- Directed by: Alain Chartrand
- Written by: Claude Meunier
- Produced by: Roger Frappier Pierre Gendron
- Starring: Claude Meunier Serge Thériault
- Cinematography: Karol Ike
- Edited by: François Gill
- Music by: Jean-Marie Benoît Yves Lapierre
- Production company: Max Films
- Distributed by: Cineplex Odeon
- Release date: September 5, 1990;
- Running time: 96 minutes
- Country: Canada
- Language: French

= Ding et Dong =

Ding et Dong was a Canadian comedy duo from Quebec, consisting of Serge Thériault as "Ding" and Claude Meunier as "Dong". They are most noted for their eponymous 1990 comedy film, which was based on their prior stage show.

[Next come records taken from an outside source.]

-- ==== Sys2Proof/Laws/Exec.lean ====
section
/-!
SUPPORT. Sys2Proof/Laws/Exec.lean: each command runs its own meaning: one lemma per arm, so that no proof unfolds `exec`.
-/
namespace Sys2Proof.Machine
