theorem witness_LaneMonitors :
    (∃ (s : State) (l : Lane) (us : BitVec 32) (windows : List (Bool × Fin 17)), Runs s ∧ (s.stage l.val =
      Stage.active ∧ s.flag (O.FREEZE_ENABLE l.val) = true ∧ s.flag (O.FROZEN l.val) = false ∧ s.get
      (O.FREEZE_AFTER_US l.val) ≤ us.toNat ∧ windows ≠ [] ∧ ∀ w ∈ windows, (fun w => w.1 = true ∨ w.2.val < s.get
      (O.VARIETY_MIN l.val)) w)) ∧
    (∃ (s : State) (l : Lane) (us : BitVec 32) (windows : List (Bool × Fin 17)), Runs s ∧ (¬(s.stage l.val =
      Stage.active ∧ s.flag (O.FREEZE_ENABLE l.val) = true ∧ s.flag (O.FROZEN l.val) = false ∧ s.get
      (O.FREEZE_AFTER_US l.val) ≤ us.toNat ∧ windows ≠ [] ∧ ∀ w ∈ windows, (fun w => w.1 = true ∨ w.2.val < s.get
      (O.VARIETY_MIN l.val)) w))) ∧
    (∃ (s : State) (l : Lane) (us : BitVec 32) (windows : List (Bool × Fin 17)), Runs s ∧ (s.get (O.THAW_AFTER_US
      l.val) ≤ us.toNat ∧ windows ≠ [] ∧ ∀ w ∈ windows, ¬(fun w => w.1 = true ∨ w.2.val < s.get (O.VARIETY_MIN l.val))
      w)) ∧
    (∃ (s : State) (l : Lane) (us : BitVec 32) (windows : List (Bool × Fin 17)), Runs s ∧ (¬(s.get (O.THAW_AFTER_US
      l.val) ≤ us.toNat ∧ windows ≠ [] ∧ ∀ w ∈ windows, ¬(fun w => w.1 = true ∨ w.2.val < s.get (O.VARIETY_MIN l.val))
      w))) ∧
    (∃ (s : State) (l : Lane) (p : Sys2Proof.Path) (sel : Byte), Runs s ∧ Takes s p (O.EYE_SCAN l.val) ∧ s.stage l.val
      = Stage.active ∧ BitVec.toNat sel ≤ 3 ∧ (s.get (O.LANE_MODE l.val) = 1 → sel = 0)) ∧
    (∃ (s : State) (l : Lane) (p : Sys2Proof.Path) (sel : Byte), Runs s ∧ Takes s p (O.EYE_SCAN l.val) ∧ (3 <
      BitVec.toNat sel ∨ s.get (O.LANE_MODE l.val) = 1 ∧ sel ≠ 0)) ∧
    (∃ (s : State) (l : Lane) (p : Sys2Proof.Path) (sel : Byte), Runs s ∧ Takes s p (O.EYE_SCAN l.val) ∧ s.stage l.val
      ≠ Stage.active ∧ BitVec.toNat sel ≤ 3 ∧ (s.get (O.LANE_MODE l.val) = 1 → sel = 0)) ∧
    (∃ (s : State) (l : Lane) (d : List Byte), Runs s ∧ s.cmdRunning (O.EYE_SCAN l.val) = true ∧ d.length = 18 ∧
      (s.lane l.val).eyeSel = 3) ∧
    (∃ (s : State) (l : Lane) (d : List Byte), Runs s ∧ s.cmdRunning (O.EYE_SCAN l.val) = true ∧ d.length = 18 ∧
      (s.lane l.val).eyeSel < 3) ∧
    (∃ (s : State) (l : Lane) (p : Sys2Proof.Path) (d : List Byte), Runs s ∧ Ready s p ∧ s.leasedAway p 2 = false ∧
      s.dict.busyTabs.contains (O.FFE_LOAD l.val) = false ∧ s.flag (O.ADAPT_ENABLE l.val) = false ∧ d.length = 72 ∧
      s.get (O.FFE_BOUND l.val) < 2 ^ 15) ∧
    (∃ (s : State) (l : Lane) (p : Sys2Proof.Path) (d : List Byte), Runs s ∧ Ready s p ∧ s.leasedAway p 2 = false ∧
      s.dict.busyTabs.contains (O.FFE_LOAD l.val) = false ∧ s.flag (O.ADAPT_ENABLE l.val) = false ∧ d.length ≤ 72) ∧
    (∃ (s : State) (p : Sys2Proof.Path) (d : List Byte), Runs s ∧ Ready s p ∧ s.leasedAway p 2 = false ∧ 72 <
      d.length) ∧
    (∃ (s : State) (l : Lane) (p : Sys2Proof.Path) (d : List Byte), Runs s ∧ Ready s p ∧ s.leasedAway p 2 = false ∧
      s.dict.busyTabs.contains (O.FFE_LOAD l.val) = false ∧ d.length ≤ 72 ∧ s.flag (O.ADAPT_ENABLE l.val) = true) ∧
    (∃ (s : State) (l : Lane) (p : Sys2Proof.Path), Runs s ∧ Ready s p ∧ s.leasedAway p 2 = false ∧
      s.dict.busyTabs.contains (O.AUTO_RETRAIN (l.val / 64)) = false) ∧
    (∃ (s : State) (l : Lane), Runs s ∧ s.stage l.val < Stage.train) ∧
    (∃ (s : State) (l : Lane), Runs s ∧ Stage.train ≤ s.stage l.val ∧ s.stage l.val ≠ Stage.active) ∧
    (∃ (s : State) (l : Lane), Runs s ∧ s.stage l.val = Stage.active ∧ (s.flag (O.AUTO_RETRAIN (l.val / 64)) = false ∨
      s.fwUp = false)) ∧
    (∃ (s : State) (l : Lane) (snr : BitVec 16), Runs s ∧ s.stage l.val = Stage.active ∧ s.flag (O.AUTO_RETRAIN (l.val
      / 64)) = true ∧ s.fwUp = true ∧ (s.get (O.RATE_ACTIVE l.val) = 4 ∨ s.get (O.RATE_ACTIVE l.val) = 5) ∧ readyLevel
      (s.get (O.RATE_ACTIVE l.val)) ≤ snr.toNat + 256) ∧
    (∃ (s : State) (l : Lane) (snr : BitVec 16), Runs s ∧ s.stage l.val = Stage.active ∧ s.flag (O.AUTO_RETRAIN (l.val
      / 64)) = true ∧ s.fwUp = true ∧ (s.get (O.RATE_ACTIVE l.val) = 4 ∨ s.get (O.RATE_ACTIVE l.val) = 5) ∧ snr.toNat
      + 256 < readyLevel (s.get (O.RATE_ACTIVE l.val)) ∧ (s.lane l.val).degraded < 9) ∧
    (∃ (s : State) (l : Lane) (snr : BitVec 16), Runs s ∧ s.stage l.val = Stage.active ∧ s.flag (O.AUTO_RETRAIN (l.val
      / 64)) = true ∧ s.fwUp = true ∧ (s.get (O.RATE_ACTIVE l.val) = 4 ∨ s.get (O.RATE_ACTIVE l.val) = 5) ∧ snr.toNat
      + 256 < readyLevel (s.get (O.RATE_ACTIVE l.val)) ∧ 9 ≤ (s.lane l.val).degraded ∧ s.sys.seqDown.contains
      (bankOfLane l.val) = false) :=
  ⟨⟨lane 5, 511, 0xFFFFFFFF, dull, by decide +kernel⟩,
    ⟨lane 5, 511, 0, [], by decide +kernel⟩,
    ⟨having (O.FROZEN 511) 1 (lane 5), 511, 0xFFFFFFFF, busy, by decide +kernel⟩,
    ⟨lane 5, 511, 0xFFFFFFFF, dull, by decide +kernel⟩,
    ⟨lane 5, 511, .window 0, 3, by decide +kernel⟩,
    ⟨lane 5, 511, .window 0, 4, by decide +kernel⟩,
    ⟨lane 4, 511, .window 0, 1, by decide +kernel⟩,
    ⟨((lane 5).cmdRun (O.EYE_SCAN 511)).modLane 511 (fun x => { x with eyeSel := 3 }), 511, List.replicate 18 7,
      by decide +kernel⟩,
    ⟨((lane 5).cmdRun (O.EYE_SCAN 511)).modLane 511 (fun x => { x with eyeSel := 2 }), 511, List.replicate 18 7,
      by decide +kernel⟩,
    ⟨having (O.ADAPT_ENABLE 511) 0 (lane 5), 511, .window 0, List.replicate 72 7, by decide +kernel⟩,
    ⟨having (O.ADAPT_ENABLE 511) 0 (lane 5), 511, .window 0, [1, 2, 3], by decide +kernel⟩,
    ⟨lane 5, .window 0, List.replicate 73 7, by decide +kernel⟩,
    ⟨lane 5, 511, .window 0, List.replicate 72 7, by decide +kernel⟩,
    ⟨lane 5, 511, .window 0, by decide +kernel⟩,
    ⟨lane 1, 511, by decide +kernel⟩,
    ⟨lane 3, 511, by decide +kernel⟩,
    ⟨lane 5, 511, by decide +kernel⟩,
    ⟨having (O.RATE_ACTIVE 511) 5 (having (O.AUTO_RETRAIN 7) 1 { lane 5 with sys := fwUp.sys }), 511, 6000,
      by decide +kernel⟩,
    ⟨having (O.RATE_ACTIVE 511) 4 (having (O.AUTO_RETRAIN 7) 1 { lane 5 with sys := fwUp.sys }), 511, 4095,
      by decide +kernel⟩,
    ⟨(having (O.RATE_ACTIVE 511) 4 (having (O.AUTO_RETRAIN 7) 1 { lane 5 with sys := fwUp.sys })).modLane 511 (fun x
      => { x with degraded := 9 }), 511, 4095, by decide +kernel⟩⟩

In the film, Ding and Dong are aspiring comedians, who begin performing door-to-door comedy shows but find their collaboration threatened when a wealthy dying man names them as the heirs in his will, leaving them $30 million toward the creation of their own theatre company and thus sparking creative disagreements between the two as to their future direction. The film's cast also includes Raymond Bouchard, Jean Lapointe, Yves Pelletier, Linda Sorgini, Jean-Pierre Bergeron and Anne Dorval.

At the 12th Genie Awards, the film won the Golden Reel Award as the top-grossing Canadian film of the year.